WYHI (99.9 FM) is a radio station licensed to Park Forest, Illinois, south of Chicago, with its transmitter located south of Peotone, Illinois. WYHI is an owned and operated affiliate of the Bible Broadcasting Network.

History

WKAK
From its launch in 1962 until 1975, the station had the call sign WKAK. The station was originally owned by Kenneth Baker, Willis Maltby, and Claude Baker. The station began broadcasting January 5, 1962, and was originally licensed to Kankakee, Illinois, with its transmitter located 2.9 miles north of the city limits, and it had an ERP of 6.6 kw at an HAAT of 210 feet. It was the only FM station in Kankakee at the time.

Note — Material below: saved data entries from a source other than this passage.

-- ==== Sys2Proof/Machine/State.lean ====
section
/-! DEFINITION. The state of the machine as plain data (10_state.md), the reasons a step can stop, and the state
after reset. -/

namespace Sys2Proof.Machine

/-- The direction of a bus access; a write records its byte (20_memory.md R53). -/
inductive Access where
  | read
  | write (b : Byte)
deriving DecidableEq, Repr

/-- The two fault kinds of the core and what each records (60_exceptions.md R179). -/
inductive FaultInfo where
  | invalidInstruction (opcode : Byte) (opcodePc : Word)
  | unsupportedRegion (addr : Word) (access : Access)
deriving DecidableEq, Repr

/-- The run status (10_state.md R30). -/
inductive Status where
  | running
  | faulted (info : FaultInfo)
deriving DecidableEq, Repr

/-- The step-transient state (10_state.md R27). -/
structure Transient where
  curOpcode : Byte
  curDesc : Desc
  opcodePc : Word
  fetched : Word
  destIsMem : Bool
  memDest : Word
  sprH : Bool
  sprC : Bool
deriving DecidableEq, Repr

/-- The transient state between steps, where it has no meaning (R29, R38).
DESIGN CHOICE (log 9), safe: fixed values, so that states that differ in nothing the spec keeps are equal. -/
def Transient.cleared : Transient :=
  { curOpcode := 0, curDesc := Desc.sentinel, opcodePc := 0, fetched := 0, destIsMem := false, memDest := 0,
    sprH := false, sprC := false }

/-- The bytes the two reference providers hold, by address (20_memory.md R52, R61, R62): addresses strictly rising, and no
entry equal to what an unlisted address reads as (`Memory.wf`). -/
abbrev Memory := List Host.Cell

/-- The state of one core and of the providers it borrows (10_state.md). -/
structure State where
  a : Byte
  f : Byte
  b : Byte
  c : Byte
  d : Byte
  e : Byte
  h : Byte
  l : Byte
  pc : Word
  sp : Word
  /-- The interrupt-master-enable flag (R24). -/
  ime : Bool
  /-- The interrupt-enable register, at address 0xFFFF (R25). -/
  ie : Byte
  halted : Bool
  ticks : Nat
  status : Status
  /-- The step-transient state. -/
  t : Transient
  /-- Working RAM and high RAM, and the reference provider's cartridge ROM and RAM. -/
  mem : Memory
  /-- The state of a cartridge provider other than the reference one: the accesses made to it so far, the latest first
  (00_scope.md R8; log 3). Under the reference provider it stays empty. -/
  cartLog : List Config.CartAccess
  /-- The machine's parameters, which no step changes (log 3, log 4, log 6). -/
  params : Config.Params
deriving DecidableEq, Repr

/-- Why a step stops. Each fault of the core carries the state it leaves behind (60_exceptions.md R182; log 7). -/
inductive Fault where
  /-- Raised by the sentinel descriptor in Execute (45_system.md R177, R180). Safe: the spec's own outcome of the step. -/
  | invalidInstruction (opcode : Byte) (opcodePc : Word) (left : State)
  /-- Raised by the bus on an access to a window it does not implement (60_exceptions.md R181). Safe: the spec's own outcome. -/
  | unsupportedRegion (addr : Word) (access : Access) (left : State)
  /-- Raised by `step` in a state that is already Faulted, from which the core has no step
  (40_step_and_addressing.md R95; log 8). Safe: the machine does not go on. -/
  | alreadyFaulted (info : FaultInfo)
deriving DecidableEq, Repr

/-- Why the model has no meaning for an instruction. -/
inductive Refusal where
  /-- Raised by `exec` for an instruction that has no meaning yet; no arm does. Safe. -/
  | notModelled (mnemonic : String)
deriving DecidableEq, Repr

/-- The state at launch (70_reset_and_hazards.md R196), for each cartridge image and initial RAM (`image`), each
INIT_REGS and each value of the parameters, CART among them. A provider other than the reference one answers for its own
windows, so the image's bytes there are not read. F is written through its mask (10_state.md R19). -/
def State.launch (image : Memory) (r : Config.InitRegs) (p : Config.Params) : State :=
  { a := r.a, f := r.f &&& 0xF0, b := r.b, c := r.c, d := r.d, e := r.e, h := r.h, l := r.l,
    pc := 0x0100, sp := r.sp, ime := false, ie := 0x00, halted := false, ticks := 0, status := .running,
    t := .cleared, mem := image, cartLog := [], params := p }

/-- The machine right after reset: the launch with nothing listed in memory, INIT_REGS all zero (log 1, log 2) and
the parameters at their defaults. -/
def State.reset : State := State.launch [] .default .default

end Sys2Proof.Machine
end

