-- ==== Sys2Proof/Machine/Ops.lean ====
section
/-! DEFINITION. The named operations: the memory list, the bus, the register file, the stack helper, the tick counter,
and raising a fault. -/

namespace Sys2Proof

/-- A designator is 16-bit exactly when it is AF, BC, DE, HL, SP or PC (R23). -/
def Reg.is16 : Reg → Bool
  | .af | .bc | .de | .hl | .sp | .pc => true
  | .a | .f | .b | .c | .d | .e | .h | .l | .none => false

end Sys2Proof

namespace Sys2Proof.Machine

/-! ## Results of an operation inside a step -/

/-- An operation ends with a value and the next state, or raises a fault in the state reached so far
(00_scope.md R12: nothing after a raise runs, and nothing before it is undone). -/
inductive Res (α : Type) where
  | ok (x : α) (s : State)
  | raise (info : FaultInfo) (s : State)

/-- Go on after an operation that did not raise. -/
def Res.bind {α β : Type} (r : Res α) (k : α → State → Res β) : Res β :=
  match r with
  | .ok x s => k x s
  | .raise info s => .raise info s

/-- What a step answers. -/
abbrev Result := Host.Outcome State Fault Refusal

/-! ## The memory list -/

/-- What an unlisted address reads as. DESIGN CHOICE (log 2), unsafe: the spec gives no initial contents (20_memory.md R62). -/
def Memory.initByte : Byte := 0x00

/-- The byte at an address. -/
def Memory.get : Memory → Nat → Byte
  | [], _ => Memory.initByte
  | (k, v) :: m, a => if k = a then v else Memory.get m a

/-- Take an address out of the list. -/
def Memory.erase : Memory → Nat → Memory
  | [], _ => []
  | (k, v) :: m, a => if k = a then Memory.erase m a else (k, v) :: Memory.erase m a

/-- Put an entry at its place in the rising order, over an entry of the same address. -/
def Memory.insert : Memory → Nat → Byte → Memory
  | [], a, v => [(a, v)]
  | (k, w) :: m, a, v =>
    if k < a then (k, w) :: Memory.insert m a v
    else if k = a then (a, v) :: m
    else (a, v) :: (k, w) :: m

/-- Store a byte, keeping the canonical form. -/
def Memory.set (m : Memory) (a : Nat) (v : Byte) : Memory :=
  if v = Memory.initByte then Memory.erase m a else Memory.insert m a v

/-- The addresses are at least `lo` and strictly rising, and no entry is `initByte`. -/
def Memory.wfFrom : Nat → Memory → Bool
  | _, [] => true
  | lo, (k, v) :: m => decide (lo ≤ k) && decide (v ≠ Memory.initByte) && Memory.wfFrom (k + 1) m

/-- The canonical form. -/
def Memory.wf (m : Memory) : Bool := Memory.wfFrom 0 m

/-! ## Updates of one field -/

/-- `tick(n)` (00_scope.md R13). -/
def State.tick (n : Nat) (s : State) : State := { s with ticks := s.ticks + n }

def State.setPc (v : Word) (s : State) : State := { s with pc := v }

def State.setSp (v : Word) (s : State) : State := { s with sp := v }

def State.setIme (v : Bool) (s : State) : State := { s with ime := v }

def State.setIe (v : Byte) (s : State) : State := { s with ie := v }

/-- Every write to F clears its low nibble (10_state.md R19). -/
def State.setF (v : Byte) (s : State) : State := { s with f := v &&& 0xF0 }

def State.setStatus (v : Status) (s : State) : State := { s with status := v }

def State.setT (v : Transient) (s : State) : State := { s with t := v }

/-- Store a byte in a provider. -/
def State.store (a : Word) (v : Byte) (s : State) : State := { s with mem := s.mem.set a.toNat v }

def State.setCurOpcode (v : Byte) (s : State) : State := s.setT { s.t with curOpcode := v }

def State.setFetched (v : Word) (s : State) : State := s.setT { s.t with fetched := v }

/-- The destination of the instruction is memory at `a`. -/
def State.setMemDest (a : Word) (s : State) : State := s.setT { s.t with destIsMem := true, memDest := a }

/-- The transient state is discarded at the end of a step (10_state.md R29; log 9). -/
def State.discard (s : State) : State := s.setT .cleared

/-! ## The register file (10_state.md R17, R18, R23) -/

/-- `x[r]`, zero-extended when r is 8 bits wide. `none` names no operand; it reads as 0 (log 14). -/
def State.read (r : Reg) (s : State) : Word :=
  match r with
  | .a => zext s.a
  | .f => zext s.f
  | .b => zext s.b
  | .c => zext s.c
  | .d => zext s.d
  | .e => zext s.e
  | .h => zext s.h
  | .l => zext s.l
  | .af => join s.a s.f
  | .bc => join s.b s.c
  | .de => join s.d s.e
  | .hl => join s.h s.l
  | .sp => s.sp
  | .pc => s.pc
  | .none => 0

/-- `x[r] <- v`, cut to r's width. -/
def State.write (r : Reg) (v : Word) (s : State) : State :=
  match r with
  | .a => { s with a := loByte v }
  | .f => s.setF (loByte v)
  | .b => { s with b := loByte v }
  | .c => { s with c := loByte v }
  | .d => { s with d := loByte v }
  | .e => { s with e := loByte v }
  | .h => { s with h := loByte v }
  | .l => { s with l := loByte v }
  | .af => { s with a := hiByte v, f := loByte v &&& 0xF0 }
  | .bc => { s with b := hiByte v, c := loByte v }
  | .de => { s with d := hiByte v, e := loByte v }
  | .hl => { s with h := hiByte v, l := loByte v }
  | .sp => s.setSp v
  | .pc => s.setPc v
  | .none => s

/-! ## The bus (20_memory.md R40 to R51) -/

/-- The ten windows of the address space. -/
inductive Region where
  | rom | vram | cram | wram | echo | oam | unusable | io | hram | ie
deriving DecidableEq, Repr

/-- The window an address falls in. -/
def region (addr : Word) : Region :=
  let a := addr.toNat
  if a ≤ 0x7FFF then .rom
  else if a ≤ 0x9FFF then .vram
  else if a ≤ 0xBFFF then .cram
  else if a ≤ 0xDFFF then .wram
  else if a ≤ 0xFDFF then .echo
  else if a ≤ 0xFE9F then .oam
  else if a ≤ 0xFEFF then .unusable
  else if a ≤ 0xFF7F then .io
  else if a ≤ 0xFFFE then .hram
  else .ie

/-- The windows of the cartridge provider (R42, R44). -/
abbrev CartAddr (addr : Word) : Prop := addr.toNat ≤ 0x7FFF ∨ (0xA000 ≤ addr.toNat ∧ addr.toNat ≤ 0xBFFF)

/-- The address belongs to a cartridge provider other than the reference one. -/
abbrev State.OpenAt (s : State) (addr : Word) : Prop := s.params.cart ≠ .reference ∧ CartAddr addr

/-- A cartridge provider other than the reference one takes note of an access to it (log 3). Every other access leaves the
state as it is. -/
def State.note (s : State) (x : Config.CartAccess) : State :=
  if s.OpenAt x.addr then { s with cartLog := x :: s.cartLog } else s

/-- `CART.read(addr)`: the byte (00_scope.md R8; R61). -/
def State.cartRead (addr : Word) (s : State) : Byte :=
  match s.params.cart with
  | .reference => s.mem.get addr.toNat
  | .other id => Config.cartByte id s.cartLog addr

/-- `CART.write(addr, b)` (00_scope.md R8). The reference provider stores the byte, in either array (R61). -/
def State.cartWrite (addr : Word) (b : Byte) (s : State) : State :=
  match s.params.cart with
  | .reference => s.store addr b
  | .other _ => s.note (.write addr b)

/-- The byte bus read (R40). No read changes the core's own state; a cartridge provider other than the reference one takes
note of a read in its windows (R60; log 3). -/
def busRead (addr : Word) (s : State) : Res Byte :=
  match region addr with
  | .rom | .cram => .ok (s.cartRead addr) (s.note (.read addr))
  | .wram | .hram => .ok (s.mem.get addr.toNat) s
  | .echo | .unusable => .ok 0x00 s
  | .ie => .ok s.ie s
  | .vram | .oam | .io => .raise (.unsupportedRegion addr .read) s

/-- The byte bus write (R41). A write that raises changes nothing (R53). -/
def busWrite (addr : Word) (b : Byte) (s : State) : Res Unit :=
  match region addr with
  | .rom | .cram => .ok () (s.cartWrite addr b)
  | .wram | .hram => .ok () (s.store addr b)
  | .ie => .ok () (s.setIe b)
  | .vram | .echo | .oam | .unusable | .io => .raise (.unsupportedRegion addr (.write b)) s

/-- The low byte first (R54); the second address wraps (R56). -/
def read16 (addr : Word) (s : State) : Res Word :=
  (busRead addr s).bind fun lo s => (busRead (addr + 1) s).bind fun hi s => .ok (join hi lo) s

/-- The high byte first (R55); its address wraps (R56). -/
def write16 (addr : Word) (v : Word) (s : State) : Res Unit :=
  (busWrite (addr + 1) (hiByte v) s).bind fun _ s => busWrite addr (loByte v) s

/-! ## The stack helper (20_memory.md R63 to R66) -/

def push8 (b : Byte) (s : State) : Res Unit :=
  let s := s.setSp (s.sp - 1)
  busWrite s.sp b s

def pop8 (s : State) : Res Byte :=
  (busRead s.sp s).bind fun b s => .ok b (s.setSp (s.sp + 1))

def push16 (v : Word) (s : State) : Res Unit :=
  (push8 (hiByte v) s).bind fun _ s => push8 (loByte v) s

def pop16 (s : State) : Res Word :=
  (pop8 s).bind fun lo s => (pop8 s).bind fun hi s => .ok (join hi lo) s

/-! ## Taking a fault (60_exceptions.md R182)

The core has no trap vector, no saved pc and no handler entry, and nothing returns from a fault (R187, R191). -/

/-- The numeric code of a fault kind (R179). -/
def FaultInfo.code : FaultInfo → Nat
  | .invalidInstruction _ _ => 0
  | .unsupportedRegion _ _ => 1

/-- The state a fault leaves behind: everything done before the raise stays, and the status is Faulted (R182). The
transient state ends with the step. -/
def State.enterFaulted (info : FaultInfo) (s : State) : State := s.discard.setStatus (.faulted info)

/-- The outcome `Fault(kind, info)` of a step that raises in the state `s` (R94, R182; log 7). -/
def takeFault (info : FaultInfo) (s : State) : Result :=
  match info with
  | .invalidInstruction opcode opcodePc => .fault (.invalidInstruction opcode opcodePc (s.enterFaulted info))
  | .unsupportedRegion addr access => .fault (.unsupportedRegion addr access (s.enterFaulted info))

/-- The end of a step: its outcome is `Next` or the fault raised, and the transient state is discarded. -/
def Res.outcome (r : Res Unit) : Result :=
  match r with
  | .ok _ s => .next s.discard
  | .raise info s => takeFault info s

end Sys2Proof.Machine
end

In the 1960s, the station aired an easy listening format, though in 1969 it began adding Hot 100 selections in the evening. By 1972, the majority of the station's playlist was popular music, with standards comprising a quarter of the station's playlist. In June 1972, the station's format was changed to country & western. In late 1974, Claude Baker and Luella Feller sold the station to Harry Fitzgerald, Howard Dybedock, and Benedict Cerven, Sr. for $132,315.

WBYG
On April 7, 1975, the station's call sign was changed to WBYG, and the station was branded "The Big One". As WBYG, the station began airing an adult contemporary format. In 1979, the station's transmitter was moved to Peotone, Illinois, along the Kankakee County/Will County border, and its ERP and HAAT were increased to 50kw and 500 feet respectively. By 1979, WBYG would begin airing an album-oriented rock format, with top 40 music from 6 to 9 AM. The station continued airing an album-oriented rock format into the 1980s. In early 1984, Harry Fitzgerald, Howard Dybedock, and Ben Cerven sold the station to Gene Milner Broadcasting for $1.2 million.

The Bus
On February 15, 1985, the station's call sign was changed to WBSW. The station was branded as "The Bus". The Bus initially aired a contemporary album rock format. Shortly after the station's launch, a 20 foot long bus shaped balloon used to advertise the station broke loose from its tethers and floated away, prompting the FAA to issue a warning to pilots. Soon thereafter, the Bus would go on to air a CHR format. The station's call sign was changed to WBUS on April 1, 1987. The station aired Casey's Top 40 on Sunday mornings, and aired dance mixes at night. The Bus lasted until 1996, when Milner Broadcasting sold the station to Z-Spanish Network for $7 million. "The Bus" branding would return to a CHR station in the area in 1998, on 100.7 WBVS in Coal City, Illinois.

Spanish language formats
Z-Spanish Network launched a regional Mexican format on the station, branded "La Zeta". On September 23, 1996, the station's call sign was changed to WRZA. In 2000, Z-Spanish Network was acquired by Entravision Communications. On December 29, 2000, the station changed to a Spanish CHR format branded "Super Estrella", which was simulcast on sister station WZCH 103.9 in Dundee, Illinois. In May 2001, the station's city of license was changed from Kankakee, Illinois to Park Forest, Illinois. In 2004, Entravision Communications sold the station, along with 750 AM WNDZ, to Newsweb Corporation for $24 million.

Nine FM and Dance Factory
In June 2004, Newsweb launched an adult hits format on the station, branded as "Nine FM", with the slogan "We Play Anything". After Newsweb purchased other rimshot stations, Nine FM's programming expanded to WKIE (92.7 FM) in the north suburbs and WDEK (92.5 FM) west of the Chicago area on November 29, 2004. Sky Daniels was the original program director for Nine FM. When he left in 2005, he was replaced by Matt DuBiel.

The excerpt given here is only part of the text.